Creating a WritableTree Object

To create a WritableTree object provided by svelte-store-tree, use the writableTree function literally:

export const tree = writableTree<Tree>([
  "foo",
  "bar",
  ["baz1", "baz2", "baz3"],
  undefined,
  { key: "some key", value: "some value" },
]);

In the same way with the original writable function, writableTree receives the initial value of the store as its argument. Because Tree is a union type, we should specify the type parameter to help type inference in the example above.

subscribe and set like the original store of Svelte

svelte-store-tree complies with the store contract of Svelte. Accordingly prefixing the variable name with a dollar sign $, we can subscribe WritableTree/ReadableTrees and set WritableTrees. Of course two-way binding to the part of the store tree is also available!

<script lang="ts">
  export let tree: WritableTree<Tree>;
  ...
</script>
...
{#if typeof $tree === "string"}
  <li>
    <NodeTypeSelector label="Switch" bind:selected {onSelected} /><input
      type="text"
      bind:value={$tree}
    />
  </li>
...
{/if}

See in GitHub

Create a WritableTree for a part of the tree by zoom

svelte-store-tree provides a way to make a store for some part of the tree as these methods whose name begins with zoom:

• zoom<C>(accessor: Accessor<P, C>): WritableTree<C>
  • Returns a new WritableTree object with an Accessor object.
  • An Accessor object implements a method to get the child C from the parent P, and a method to replace the child C of the parent P.
• zoomNoSet<C>(readChild: (parent: P) => C | Refuse): ReadableTree<C>
  • Takes a function to get the child C from the parent P and then returns a ReadableTree object.
  • ReadableTree is a store tree that can't set. But child store trees zoomed from a ReadableTree can set. So it is NOT completely read-only.

In the example app, I created WritableTrees for writing the key and value field of the KeyValue object, using the into function for building Accessors:

const key = tree.zoom(into("key"));
const value = tree.zoom(into("value"));

However, this isn't correct. svelte-check warns me of type errors detected by TypeScript:

/svelte-store-tree/example/Tree.svelte:14:35
Error: Argument of type 'string' is not assignable to parameter of type 'never'. (ts)
...


/svelte-store-tree/example/Tree.svelte:15:37
Error: Argument of type 'string' is not assignable to parameter of type 'never'. (ts)
...

The messages are somewhat confusing as it says parameter of type 'never'. The type checker means the result of keyof Tree is never because the type of tree is WritableTree<Tree>, whose content Tree is by definition a union type that can be undefined.

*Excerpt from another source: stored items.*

theorem State.waitTimeout_moves {s₀ : State} {s : State} {c : Nat} (hm : Moves s₀ s) :
    Moves s₀ (State.waitTimeout s c) := by
  unfold State.waitTimeout
  repeat' first
    | with_reducible assumption
    | (intro _; intros)
    | with_reducible apply State.dmaHalted_moves
    | with_reducible apply State.dmaRetire_moves
    | with_reducible apply State.modDma_moves
    | with_reducible apply State.setCh_moves
    | with_reducible apply State.setDma_moves
    | split
    | dsimp only
    | (conv => arg 2; arg 73; skip
       with_reducible apply Moves.mk)

theorem State.doSignal_moves {s₀ : State} {s : State} {c : Nat} (hm : Moves s₀ s) :
    Moves s₀ (State.doSignal s c) := by
  unfold State.doSignal
  repeat' first
    | with_reducible assumption
    | (extract_lets +onlyGivenNames x; refine (fun (hx : Moves s₀ x) => ?_) ?_; clear_value x; rotate_left; subst x; rotate_right)
    | (extract_lets +onlyGivenNames x; refine (fun (hx : Moves s₀ x.1) => ?_) ?_; clear_value x; rotate_left; subst x; rotate_right)
    | (extract_lets +onlyGivenNames x; first | clear_value x | subst x)
    | with_reducible apply State.dmaFault_moves
    | with_reducible apply State.dmaHost_moves
    | with_reducible apply State.dmaRetire_moves
    | with_reducible apply State.dmaUnack_moves
    | with_reducible apply State.fmPut_moves
    | with_reducible apply State.semAdd_moves
    | with_reducible apply State.setCh_moves
    | split

theorem State.doEnd_moves {s₀ : State} {s : State} {c : Nat} (hm : Moves s₀ s) :
    Moves s₀ (State.doEnd s c) := by
  unfold State.doEnd
  repeat' first
    | with_reducible assumption
    | (intro _; intros)
    | (extract_lets +onlyGivenNames x; refine (fun (hx : Moves s₀ x) => ?_) ?_; clear_value x; rotate_left; subst x; rotate_right)
    | (extract_lets +onlyGivenNames x; refine (fun (hx : Moves s₀ x.1) => ?_) ?_; clear_value x; rotate_left; subst x; rotate_right)
    | (extract_lets +onlyGivenNames x; first | clear_value x | subst x)
    | with_reducible apply State.dmaStream_moves
    | with_reducible apply State.modDma_moves
    | with_reducible apply State.setCh_moves
    | with_reducible apply State.setDma_moves
    | with_reducible apply State.writeCpl_moves
    | split
    | (conv => arg 2; arg 73; skip
       with_reducible apply Moves.mk)

theorem State.followOne_moves {s₀ : State} {s : State} {c : Nat} (hm : Moves s₀ s) :
    Moves s₀ (State.followOne s c) := by
  unfold State.followOne
  repeat' first
    | with_reducible assumption
    | (intro _; intros)
    | with_reducible apply State.doEnd_moves
    | with_reducible apply State.doLoop_moves
    | with_reducible apply State.doSignal_moves
    | with_reducible apply State.modDma_moves
    | with_reducible apply State.moveBytes_moves
    | with_reducible apply State.moveDoc_moves
    | with_reducible apply State.moveItem_moves
    | with_reducible apply State.waitDone_moves
    | split
    | dsimp only
    | (conv => arg 2; arg 73; skip
       with_reducible apply Moves.mk)

theorem State.dmaPhantom_moves {s₀ : State} {s : State} {c i : Nat} (hm : Moves s₀ s) :
    Moves s₀ (State.dmaPhantom s c i) := by
  unfold State.dmaPhantom
  repeat' first
    | with_reducible assumption
    | (intro _; intros)
    | (extract_lets +onlyGivenNames x; refine (fun (hx : Moves s₀ x) => ?_) ?_; clear_value x; rotate_left; subst x; rotate_right)
    | (extract_lets +onlyGivenNames x; refine (fun (hx : Moves s₀ x.1) => ?_) ?_; clear_value x; rotate_left; subst x; rotate_right)
    | (extract_lets +onlyGivenNames x; first | clear_value x | subst x)
    | with_reducible apply State.count_moves
    | with_reducible apply State.dmaRetire_moves
    | with_reducible apply State.modDma_moves
    | with_reducible apply State.semSub_moves
    | with_reducible apply State.setDma_moves
    | with_reducible apply State.setReg_moves
    | split
    | (conv => arg 2; arg 73; skip
       with_reducible apply Moves.mk)

theorem State.unreported_moves {s₀ : State} {s : State} {c : Nat} (hm : Moves s₀ s) :
    Moves s₀ (State.unreported s c) := by
  unfold State.unreported
  repeat' first
    | with_reducible assumption
    | with_reducible apply State.dmaFault_moves
    | with_reducible apply State.doEnd_moves
    | with_reducible apply State.doLoop_moves
    | split
    | dsimp only
    | (conv => arg 2; arg 73; skip
       with_reducible apply Moves.mk)

theorem State.followRun_moves {s₀ : State} {c : Nat} {y0 : Nat} {y1 : State} (hm : Moves s₀ y1) :
    Moves s₀ (State.followRun c y0 y1) := by
  induction y0 generalizing y1 with
  | zero =>
    unfold State.followRun
    repeat' first
      | with_reducible assumption
      | (extract_lets +onlyGivenNames x; refine (fun (hx : Moves s₀ x) => ?_) ?_; clear_value x; rotate_left; subst x; rotate_right)
      | (extract_lets +onlyGivenNames x; refine (fun (hx : Moves s₀ x.1) => ?_) ?_; clear_value x; rotate_left; subst x; rotate_right)
      | (extract_lets +onlyGivenNames x; first | clear_value x | subst x)
      | with_reducible apply State.dmaPhantom_moves
      | with_reducible apply State.follow_moves
      | with_reducible apply State.followOne_moves
      | with_reducible apply State.setDma_moves
      | with_reducible apply State.unreported_moves
      | split
      | dsimp only
      | (conv => arg 2; arg 73; skip
         with_reducible apply Moves.mk)
  | succ n ih =>
    unfold State.followRun
    repeat' first
      | with_reducible assumption
      | (extract_lets +onlyGivenNames x; refine (fun (hx : Moves s₀ x) => ?_) ?_; clear_value x; rotate_left; subst x; rotate_right)
      | (extract_lets +onlyGivenNames x; refine (fun (hx : Moves s₀ x.1) => ?_) ?_; clear_value x; rotate_left; subst x; rotate_right)
      | (extract_lets +onlyGivenNames x; first | clear_value x | subst x)
      | with_reducible apply ih
      | with_reducible apply State.dmaPhantom_moves
      | with_reducible apply State.follow_moves
      | with_reducible apply State.followOne_moves
      | with_reducible apply State.setDma_moves
      | with_reducible apply State.unreported_moves
      | split
      | dsimp only
      | (conv => arg 2; arg 73; skip
         with_reducible apply Moves.mk)

theorem State.dmaFollow_moves {s₀ : State} {s : State} {c : Nat} (hm : Moves s₀ s) :
    Moves s₀ (State.dmaFollow s c) := by
  unfold State.dmaFollow
  repeat' first
    | with_reducible assumption
    | (intro _; intros)
    | (extract_lets +onlyGivenNames x; refine (fun (hx : Moves s₀ x) => ?_) ?_; clear_value x; rotate_left; subst x; rotate_right)
    | (extract_lets +onlyGivenNames x; refine (fun (hx : Moves s₀ x.1) => ?_) ?_; clear_value x; rotate_left; subst x; rotate_right)
    | (extract_lets +onlyGivenNames x; first | clear_value x | subst x)
    | with_reducible apply State.followRun_moves
    | with_reducible apply State.follow_moves
    | with_reducible apply State.modDma_moves
    | with_reducible apply State.modOs_moves
    | split
    | dsimp only
    | (conv => arg 2; arg 73; skip
       with_reducible apply Moves.mk)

To fix the problem, we have to convert the WritableTree<Tree> into WritableTree<KeyValue> by some means. The choose function helps us in such a case.

Subscribe the value only fulfilling the condition using choose

We can create a store tree that calls the subscriber functions only if the store value matches with the specific condition, by calling zoom with an Accessor from the choose function.

Here I used the choose function in the example app:

...
const keyValue = tree.zoom(choose(chooseKeyValue));
...

choose takes a function receiving a store value to return some other value, or Refuse. The chooseKeyValue function is the argument of choose in the case above. It's defined as following:

export function chooseKeyValue(tree: Tree): KeyValue | Refuse {
  if (tree === undefined || typeof tree === "string" || tree instanceof Array) {
    return Refuse;
  }
  return tree;
}

See in GitHub

A WritableTree object returned by choose calls the subscriber functions when the result of the function (passed to choose) is not Refuse, a unique symbol dedicated for this purpose².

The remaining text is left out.